_TASK REQUIREMENTS_
Copy each line from the entries that the word "State" appears in.

━━━━━ INPUT ━━━━━

theorem execShadowStop_same {M : Nat} {s0 : State} {a0 a1 a2} (h2 : Same M s0 a2) (hm : 1080 ||| M = M) :
    OutSame M s0 (execShadowStop a0 a1 a2) := by
  unfold execShadowStop
  repeat' first
    | with_reducible assumption
    | (extract_lets +onlyGivenNames x; first | (refine Same.cut M s0 x ?_ ?_; (focus (dsimp -zeta only [x]; clear x)); rotate_left 1; clear_value x; revert x; intro _ _) | (have hh := fun a => x a; clear hh; dsimp -zeta only [x]; clear x) | (clear_value x; revert x; intro _) | (dsimp -zeta only [x]; clear x))
    | with_reducible refine OutSame.next ?_
    | with_reducible refine regCmd_same (fun x0 k0 => ?_) ?_ (Same.sub hm rfl)
    | with_reducible refine setLpeStatus_same ?_ (Same.sub hm rfl)
    | with_reducible refine loopDenied_same ?_ (Same.sub hm rfl)
    | with_reducible refine updShadow_same ?_ (Same.sub hm rfl)
    | split

theorem execShadowStart_same {M : Nat} {s0 : State} {a0 a1 a2 a3 a4} (h4 : Same M s0 a4) (hm : 1080 ||| M = M) :
    OutSame M s0 (execShadowStart a0 a1 a2 a3 a4) := by
  unfold execShadowStart
  repeat' first
    | with_reducible assumption
    | (extract_lets +onlyGivenNames x; first | (refine Same.cut M s0 x ?_ ?_; (focus (dsimp -zeta only [x]; clear x)); rotate_left 1; clear_value x; revert x; intro _ _) | (have hh := fun a => x a; clear hh; dsimp -zeta only [x]; clear x) | (clear_value x; revert x; intro _) | (dsimp -zeta only [x]; clear x))
    | with_reducible refine OutSame.next ?_
    | with_reducible refine regCmd_same (fun x0 k0 => ?_) ?_ (Same.sub hm rfl)
    | with_reducible refine setLpeStatus_same ?_ (Same.sub hm rfl)
    | with_reducible refine setCtl_same ?_ (Same.sub hm rfl)
    | with_reducible refine loopDenied_same ?_ (Same.sub hm rfl)
    | with_reducible refine updShadow_same ?_ (Same.sub hm rfl)
    | split

theorem execLpeResume_same {M : Nat} {s0 : State} {a0 a1} (h1 : Same M s0 a1) (hm : 1080 ||| M = M) :
    OutSame M s0 (execLpeResume a0 a1) := by
  unfold execLpeResume
  repeat' first
    | with_reducible assumption
    | (extract_lets +onlyGivenNames x; first | (refine Same.cut M s0 x ?_ ?_; (focus (dsimp -zeta only [x]; clear x)); rotate_left 1; clear_value x; revert x; intro _ _) | (have hh := fun a => x a; clear hh; dsimp -zeta only [x]; clear x) | (clear_value x; revert x; intro _) | (dsimp -zeta only [x]; clear x))
    | with_reducible refine OutSame.next ?_
    | with_reducible refine regCmd_same (fun x0 k0 => ?_) ?_ (Same.sub hm rfl)
    | split
    | with_reducible refine Same.up_lpe ?_ (Same.sub hm rfl)

theorem revertOp_same {M : Nat} {s0 : State} {a0 a1 a2} (h2 : Same M s0 a2) (hm : 1040 ||| M = M) :
    Same M s0 (revertOp a0 a1 a2) := by
  unfold revertOp
  repeat' first
    | with_reducible assumption
    | (extract_lets +onlyGivenNames x; first | (refine Same.cut M s0 x ?_ ?_; (focus (dsimp -zeta only [x]; clear x)); rotate_left 1; clear_value x; revert x; intro _ _) | (have hh := fun a => x a; clear hh; dsimp -zeta only [x]; clear x) | (clear_value x; revert x; intro _) | (dsimp -zeta only [x]; clear x))
    | with_reducible refine updSlot_same ?_ (Same.sub hm rfl)
    | with_reducible refine record_same ?_ (Same.sub hm rfl)
    | split

theorem revertCmdOp_same {M : Nat} {s0 : State} {a0} (h0 : Same M s0 a0) (hm : 1048 ||| M = M) :
    Same M s0 (revertCmdOp a0) := by
  unfold revertCmdOp
  repeat' first
    | with_reducible assumption
    | with_reducible refine revertOp_same ?_ (Same.sub hm rfl)
    | with_reducible refine setRtCode_same ?_ (Same.sub hm rfl)
    | split

theorem execRevertRetune_same {M : Nat} {s0 : State} {a0 a1} (h1 : Same M s0 a1) (hm : 1080 ||| M = M) :
    OutSame M s0 (execRevertRetune a0 a1) := by
  unfold execRevertRetune
  repeat' first
    | with_reducible assumption
    | with_reducible refine OutSame.next ?_
    | with_reducible refine rtCmd_same (fun x0 k0 => ?_) ?_ (Same.sub hm rfl)
    | with_reducible refine revertCmdOp_same ?_ (Same.sub hm rfl)

theorem tryOp_same {M : Nat} {s0 : State} {a0} (h0 : Same M s0 a0) (hm : 1032 ||| M = M) :
    Same M s0 (tryOp a0) := by
  unfold tryOp
  repeat' first
    | with_reducible assumption
    | (extract_lets +onlyGivenNames x; first | (refine Same.cut M s0 x ?_ ?_; (focus (dsimp -zeta only [x]; clear x)); rotate_left 1; clear_value x; revert x; intro _ _) | (have hh := fun a => x a; clear hh; dsimp -zeta only [x]; clear x) | (clear_value x; revert x; intro _) | (dsimp -zeta only [x]; clear x))
    | with_reducible refine setRtCode_same ?_ (Same.sub hm rfl)
    | with_reducible refine updShadow_same ?_ (Same.sub hm rfl)
    | split
    | with_reducible refine Same.up_lpe ?_ (Same.sub hm rfl)

theorem execTryRetune_same {M : Nat} {s0 : State} {a0 a1} (h1 : Same M s0 a1) (hm : 1080 ||| M = M) :
    OutSame M s0 (execTryRetune a0 a1) := by
  unfold execTryRetune
  repeat' first
    | with_reducible assumption
    | with_reducible refine OutSame.next ?_
    | with_reducible refine tryOp_same ?_ (Same.sub hm rfl)
    | with_reducible refine rtCmd_same (fun x0 k0 => ?_) ?_ (Same.sub hm rfl)

theorem loopEvaluationOp_same {M : Nat} {s0 : State} {a0 a1} (h1 : Same M s0 a1) (hm : 1148220 ||| M = M) :
    Same M s0 (loopEvaluationOp a0 a1) := by
  unfold loopEvaluationOp
  repeat' first
    | with_reducible assumption
    | (extract_lets +onlyGivenNames x; first | (refine Same.cut M s0 x ?_ ?_; (focus (dsimp -zeta only [x]; clear x)); rotate_left 1; clear_value x; revert x; intro _ _) | (have hh := fun a => x a; clear hh; dsimp -zeta only [x]; clear x) | (clear_value x; revert x; intro _) | (dsimp -zeta only [x]; clear x))
    | with_reducible refine updSlot_same ?_ (Same.sub hm rfl)
    | with_reducible refine evalSlot_same ?_ (Same.sub hm rfl)
    | split
    | with_reducible refine Same.up_lpe ?_ (Same.sub hm rfl)

theorem execLoopEvaluation_same {M : Nat} {s0 : State} {a0 a1} (h1 : Same M s0 a1) (hm : 1148220 ||| M = M) :
    OutSame M s0 (execLoopEvaluation a0 a1) := by
  unfold execLoopEvaluation
  repeat' first
    | with_reducible assumption
    | with_reducible refine OutSame.next ?_
    | with_reducible refine loopEvaluationOp_same ?_ (Same.sub hm rfl)

theorem missSlot_same {M : Nat} {s0 : State} {a0 a1} (h1 : Same M s0 a1) (hm : 1148216 ||| M = M) :
    Same M s0 (missSlot a0 a1) := by
  unfold missSlot
  repeat' first
    | with_reducible assumption
    | (extract_lets +onlyGivenNames x; first | (refine Same.cut M s0 x ?_ ?_; (focus (dsimp -zeta only [x]; clear x)); rotate_left 1; clear_value x; revert x; intro _ _) | (have hh := fun a => x a; clear hh; dsimp -zeta only [x]; clear x) | (clear_value x; revert x; intro _) | (dsimp -zeta only [x]; clear x))
    | with_reducible refine recopy_same ?_ (Same.sub hm rfl)
    | with_reducible refine faultSlot_same ?_ (Same.sub hm rfl)
    | with_reducible refine updSlot_same ?_ (Same.sub hm rfl)
    | with_reducible refine record_same ?_ (Same.sub hm rfl)
    | with_reducible refine dropCapture_same ?_ (Same.sub hm rfl)
    | split
    | with_reducible refine Same.up_lpe ?_ (Same.sub hm rfl)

━━━━━

_SOLUTION TO THE PROBLEM_
theorem execShadowStop_same {M : Nat} {s0 : State} {a0 a1 a2} (h2 : Same M s0 a2) (hm : 1080 ||| M = M) :
theorem execShadowStart_same {M : Nat} {s0 : State} {a0 a1 a2 a3 a4} (h4 : Same M s0 a4) (hm : 1080 ||| M = M) :
theorem execLpeResume_same {M : Nat} {s0 : State} {a0 a1} (h1 : Same M s0 a1) (hm : 1080 ||| M = M) :
theorem revertOp_same {M : Nat} {s0 : State} {a0 a1 a2} (h2 : Same M s0 a2) (hm : 1040 ||| M = M) :
theorem revertCmdOp_same {M : Nat} {s0 : State} {a0} (h0 : Same M s0 a0) (hm : 1048 ||| M = M) :
theorem execRevertRetune_same {M : Nat} {s0 : State} {a0 a1} (h1 : Same M s0 a1) (hm : 1080 ||| M = M) :
theorem tryOp_same {M : Nat} {s0 : State} {a0} (h0 : Same M s0 a0) (hm : 1032 ||| M = M) :
theorem execTryRetune_same {M : Nat} {s0 : State} {a0 a1} (h1 : Same M s0 a1) (hm : 1080 ||| M = M) :
theorem loopEvaluationOp_same {M : Nat} {s0 : State} {a0 a1} (h1 : Same M s0 a1) (hm : 1148220 ||| M = M) :
theorem execLoopEvaluation_same {M : Nat} {s0 : State} {a0 a1} (h1 : Same M s0 a1) (hm : 1148220 ||| M = M) :
theorem missSlot_same {M : Nat} {s0 : State} {a0 a1} (h1 : Same M s0 a1) (hm : 1148216 ||| M = M) :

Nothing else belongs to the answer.